• _EXERCISE DIRECTIONS_
Quote, with no changes, the lines that run from the top of the material to the line with "abbrev PortId := Fin 64", both included.
** DATA FOR ANALYSIS follows **
-- ==== Sys2Proof/Syntax.lean ====
section
/-! DEFINITION. The commands of the LW6400: one constructor of Instr for each row of the operation table, with the row's operands. -/
namespace Sys2Proof

/-- A core: 0 to 16 are CC00 to CC16, 17 is the always-on core (AOC, R229). -/
abbrev CoreId := Fin 18
abbrev PortId := Fin 64
abbrev CourseId := Fin 8
abbrev QueueId := Fin 16
abbrev RingId := Fin 16
abbrev PipeId := Fin 34

/-- The conditions of Table 7.7. A short form can name only `al`, `z`, `nz` and `t`. -/
inductive Cond where
  | al | z | nz | c | nc | n | nn | v | nv | t | nt | d | lt | ge | hi
  deriving DecidableEq, Repr

/-- Who writes a register and how the write arrives: a core's STR or STRX, or a host BAR0 write of `ndw` DWs with byte enables `be` at a BAR0 byte offset (R366, R367). -/
inductive RegWrite where
  | core (c : CoreId) (blk : Fin 13) (off : Word) (v : Word)
  | host (byteOff : BitVec 22) (ndw : Nat) (be : BitVec 4) (v : BitVec 32)
  deriving DecidableEq, Repr

/-- Kinds of PCIe reset (R364, R458). -/
inductive PcieResetKind where
  | flr | hot | perst | linkLoss
  deriving DecidableEq, Repr

/-- What a slate's bridge delivers when its record is read (R306 to R312): header, certificate, waveform set, underlay, the two life copies, LLINE, and the random challenge's outcome comes by READ_DATA. -/
structure SlateData where
  header   : List Byte
  cert     : List Byte
  set      : List Word
  underlay : List Byte
  lifeA    : List Byte
  lifeB    : List Byte
  lline    : Word
  deriving DecidableEq, Repr

/-- A defect that a scrubber or an access meets (R41, R48): the word address, and whether it was corrected. -/
structure MemError where
  addr      : Addr
  corrected : Bool
  deriving DecidableEq, Repr

/-- Why a VIN-fail is raised (R338, R453). -/
inductive VinSource where
  | vin | pfail | mainPg
  deriving DecidableEq, Repr

/-- A wake source of Table 12.4, by its bit. -/
abbrev WakeBit := Fin 8

/-- Whom the end of a waymark names (R403, R404): of WM14 to WM17 the port that ends it, or none for every port that runs it; and the units that fail, which are skipped. -/
structure WmUnits where
  port   : Option PortId
  failed : List Nat
  deriving DecidableEq, Repr
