/-- Start-up (Chapter 15): the waymark log, progress, the boot directory's uses, the plan in effect and the staged plan, and the user layer. `cached`: each port's record in the state store, header, set and underlay (R56, R307). `vstby`: VSTBY is within its operating range (R347). `portWm`: the waymark from 14 to 17 that a port runs, 18 once it has ended them (R403). `trainWarm`: WM08 began on the warm path. `portPath`: per port, 0 while WM16 has not failed on it, 1 on its second method, 2 once both have failed (R404). `logCause`: the cause of the latest start, as its log's header has it (R407). `hiZ`: counts of 10 ns of the main domain's clock reference until its signal balls are driven, while MAIN_PG is high; 0 once they are (R451). -/
structure Boot where
  cause    : Nat
  warm     : Bool
  outcome  : Outcome
  starts   : Word
  startTk  : BitVec 48
  durTk    : BitVec 48
  wm       : Nat
  recs     : List WmRec
  meth     : List Nat
  tries    : List Nat
  marked   : Bool
  inReset  : Bool
  pwrEn    : Bool
  mainPg   : Bool
  mainOn   : Bool
  resetN   : Bool
  safeTry  : Nat
  plan     : List Word
  staged   : Option (List Word)
  planSrc  : Nat
  fwB      : Bool
  fwSvn    : BitVec 6
  fwDigest : List Byte
  swapWait : Option (Bool × HostRef)
  dirWait  : Option HostRef
  calDirty : Bool
  layers   : List Layer
  calGen   : BitVec 32
  cached   : List (Option (List Byte × List Word × List Byte))
  jrnSlot  : Option (List JRec)
  oldSets  : List (Option ResSet)
  replayed : List JRec
  sumOut   : Nat
  vstby    : Bool
  portWm   : List Nat
  trainWarm : Bool
  portPath : List Nat
  logCause : Nat
  hiZ      : Nat
  deriving DecidableEq, Repr

/-- The security block (R409, R426). -/
structure Sec where
  busy    : Bool
  pass    : Bool
  op      : BitVec 4
  svnUp   : BitVec 6
  revoked : Byte
  rng     : BitVec 32
  deriving DecidableEq, Repr

/-- An event of the log queue in HBM (R429): its 16 words with CRC, and the device time base when it began. -/
structure EvEntry where
  words : List Word
  began : BitVec 64
  deriving DecidableEq, Repr

/-- The RAS block (Chapter 16). `late`, `hbAt`: per role, whether it is late, and the time of its latest heartbeat. `moving`: the role whose move waits for its first heartbeat; `moveQ`: roles that wait for a move. -/
structure Ras where
  evq     : List EvEntry
  eq      : List (List Word)
  late    : List Bool
  hbAt    : List (BitVec 64)
  moving  : Option (Fin 16)
  moveQ   : List (Fin 16)
  deriving DecidableEq, Repr

/-- Rail-die loop state per port (R331 to R334): consecutive OPEN, WARN and OK readings, and whether the warning was logged. -/
structure Loop where
  openN  : Nat
  warnN  : Nat
  okN    : Nat
  warned : Bool
  deriving DecidableEq, Repr

/-- The whole machine. -/
structure State where
  pending  : List Instr
  mem      : WMap
  poison   : List Nat
  hostMem  : List Host.Cell
  regs     : RegFile
  cores    : List Core
  intq     : List IntSource
  ve       : Ve
  sets     : List (Option ResSet)
  disp     : Disp
  ports    : List Port
  courses  : List Course
  loops    : List Loop
  memc     : MemCtl
  power    : Power
  aon      : Aon
  hif      : Hif
  side     : Side
  boot     : Boot
  sec      : Sec
  ras      : Ras
  time     : BitVec 64
  timeFrac : Nat
  freeCtr  : Nat
  deriving DecidableEq, Repr

/-- Why a step stops with a fault (DESIGN CHOICE, log entry 11). -/
inductive Fault where
  /-- Raised by a meaning whose command's operand lists do not have the lengths that Sys2Proof.WellFormed asks (a submission entry of other than 64 bytes, a list of temperatures of other than 24 words). No such command exists. Safe. -/
  | illFormed
  deriving DecidableEq, Repr

/-- Why a step has no meaning. -/
inductive Refusal where
  /-- Raised by an arm of exec that has no meaning yet, with the row's mnemonic. Safe. -/
  | notModelled (mnemonic : String)
  deriving DecidableEq, Repr

/-- A core before its release (Table 7.1), holding `role`. -/
def Core.reset (role : Option (Fin 16)) : Core where
  stack := List.replicate 32 0
  depth := 0
  a := List.replicate 8 0
  am := List.replicate 4 ⟨0, 0, 0, 0⟩
  pc := 0
  lc := 0
  rc := 0
  st := 0
  fps := 0
  crcp := 0x04C11DB7
  crcs := 0xFFFFFFFF
  cycle := 0
  ahead := 0
  tcmp := [0, 0]
  tctl := [0, 0]
  evbase := 0xFF00
  df := false
  edepth := 0
  imask := 0
  ssp := [0, 0, 0]
  gbase := 0
  gcount := 0
  cw := List.replicate 8 ⟨0, 0, 0⟩
  de := List.replicate 16 (0, 0)
  msteps := []
  mcaddr := 0
  mclo := 0
  mchi := 0
  mccode := 0
  ctlCap := []
  ctlHeld := []
  far := []
  posted := []
  lbe := []
  lbeLost := 0
  lbeHold := none
  fence := []
  winBase := 0
  win := []
  winDe := []
  role := role
  running := false
  halted := false
  retired := false
  waiting := false
  stalled := false

/-- The always-on core once VSTBY is valid: it runs from the first word of its ROM, with SSP0 at its base + 0xFFF0 (Table 9.12). -/
def Core.resetAoc : Core :=
  { Core.reset none with pc := 0x900FF8000, ssp := [0x900FFFFF0, 0, 0], running := true }

/-- An issue queue at reset (Table 3.22: nothing running, depth 0). -/
def VQueue.reset : VQueue := ⟨[], [], false, false, false, 0, 0⟩

/-- A port at reset (Table 10.18) (DESIGN CHOICE, log entry 7). -/
def Port.reset : Port where
  st := .off
  d0 := false
  d1 := false
  u := false
  oneLane := false
  drivable := false
  lifeWarn := false
  expired := false
  next := 0
  acked := 0
  done := 0
  limit := 0
  buf := 0
  boot := none
  seenBoot := 0
  ptag := 0
  pings := 0
  cfgTries := 0
  fails := []
  grace := false
  newSlate := true
  ftag := 0
  frame := none
  replayBuf := []
  replays := []
  statSeen := false
  xfers := []
  lifeW := none
  resend := []
  lastSent := none
  trans := []
  credLine := none
  sentLine := none
  tempOk := false
  tempSeen := false
  tempAt := 0
  staleT := false
  staleEv := none
  set := none
  tb := 0
  ab := 0
  slate := none
  pendingAt := none
  challenge := []
  polls := 0
  authStage := 0
  authPol := 0
  syncReset := false
  gap := false
  guardLine := none
  guardEnd := 0

/-- A course at reset: OFF, not configured, rail bucket full at the reset value of RAILW (Table 6.16) (DESIGN CHOICE, log entry 7). -/
def Course.reset : Course where
  rail := .off
  step := 0
  good := []
  onWait := false
  offWait := false
  onAfter := false
  retryAt := []
  retryWait := false
  hardFault := false
  flEn := false
  flPwm := false
  dutyEff := 0
  lightHeld := false
  pathStop := false
  dozeUp := false
  holdOff := false
  heatRate := 0
  rate := 0
  plan := []
  planned := false
  now := []
  frameOpen := false
  startAt := 0
  autoOff := false
  slotNext := 0
  stretches := []
  railb := 1600000
  tgt := List.replicate 9 0
  cleared := false
  waitAt := none
  pathLost := false

/-- A ring at reset (Table 13.14) (DESIGN CHOICE, log entry 7). -/
def Ring.reset : Ring where
  en := false
  sqBase := 0
  cqBase := 0
  sqSize := 0
  cqSize := 0
  sqHead := 0
  sqTail := 0
  cqHead := 0
  cqTail := 0
  phase := true
  unrel := 0
  err := false
  errCode := 0
  unsig := 0
  taken := []
  bells := []
  nextSeq := 0
  acc := 0
  cpl := 0
  lost := 0

/-- A waymark not yet reached (Table 15.4). -/
def WmRec.reset : WmRec := ⟨0, 0, 15, 0, 0, 0, 0⟩

/-- The machine right after VSTBY becomes valid, its AON registers at their power-up values and the main domain's registers at their reset values (every register table's Reset column); MSI-X vectors masked (R364) (DEDUCED, log entry 6) (DESIGN CHOICE, log entry 7). -/
def State.reset : State where
  pending := []
  mem := []
  poison := []
  hostMem := []
  regs := ⟨[], [], [], []⟩
  cores := [Core.reset (some 0), Core.reset (some 1), Core.reset (some 2), Core.reset (some 3), Core.reset (some 4), Core.reset (some 5),
    Core.reset (some 6), Core.reset (some 7), Core.reset (some 8), Core.reset (some 9), Core.reset (some 10), Core.reset (some 11),
    Core.reset (some 12), Core.reset (some 13), Core.reset (some 14), Core.reset (some 15), Core.reset none, Core.resetAoc]
  intq := []
  ve := ⟨List.replicate 16 VQueue.reset, List.range 32, [], [], [], [], [15, 15, 15, 15], false, List.replicate 16 none, [none, none], []⟩
  sets := List.replicate 64 none
  disp := ⟨[], [], 0, 5000000, 5000000, 5000000, 0, 0, false, [], false, false, false, []⟩
  ports := List.replicate 64 Port.reset
  courses := List.replicate 8 Course.reset
  loops := List.replicate 64 ⟨0, 0, 0, false⟩
  memc := ⟨none, false, List.replicate 16 none, none, [], [], [], [], false, false, false, [], [], false⟩
  power := ⟨.run, none, false, none, false, false, false, false, false, false, false, 0, [], false, true, true, true, false, 0, 0, 0, false, false, 0⟩
  aon := ⟨0, 0, false, [], 0, 0, [0, 0, 0, 0], [false, false, false, false], false, false⟩
  hif := ⟨List.replicate 16 Ring.reset, (List.range 256).map (fun i => if i % 4 = 3 then 1 else 0), 0, [], false, 0, 0, 0, [], List.replicate 8 none, none, [], false, PcieCfg.reset⟩
  side := ⟨0, 0, [], [], [], [], 0, false, 0, 0, false, [], [], [], none, none⟩
  boot := ⟨1, false, .running, 0, 0, 0, 0, List.replicate 23 WmRec.reset, List.replicate 23 0, List.replicate 23 0, false, false, true, true, true, true, 0,
    [], none, 0, false, 0, [], none, none, false, List.replicate 64 Layer.empty, 0, List.replicate 64 none, none, [], [], 0, true, List.replicate 64 18, false, List.replicate 64 0, 0, 0⟩
  sec := ⟨false, false, 0, 0, 0, 0⟩
  ras := ⟨[], [], List.replicate 16 false, List.replicate 16 0, none, []⟩
  time := 0
  timeFrac := 0
  freeCtr := 0

end Sys2Proof.Machine
end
** End of DATA FOR ANALYSIS **
• _RESULT FOR THIS EXERCISE_
-- ==== Sys2Proof/Syntax.lean ====
section
/-! DEFINITION. The commands of the LW6400: one constructor of Instr for each row of the operation table, with the row's operands. -/
namespace Sys2Proof

/-- A core: 0 to 16 are CC00 to CC16, 17 is the always-on core (AOC, R229). -/
abbrev CoreId := Fin 18
abbrev PortId := Fin 64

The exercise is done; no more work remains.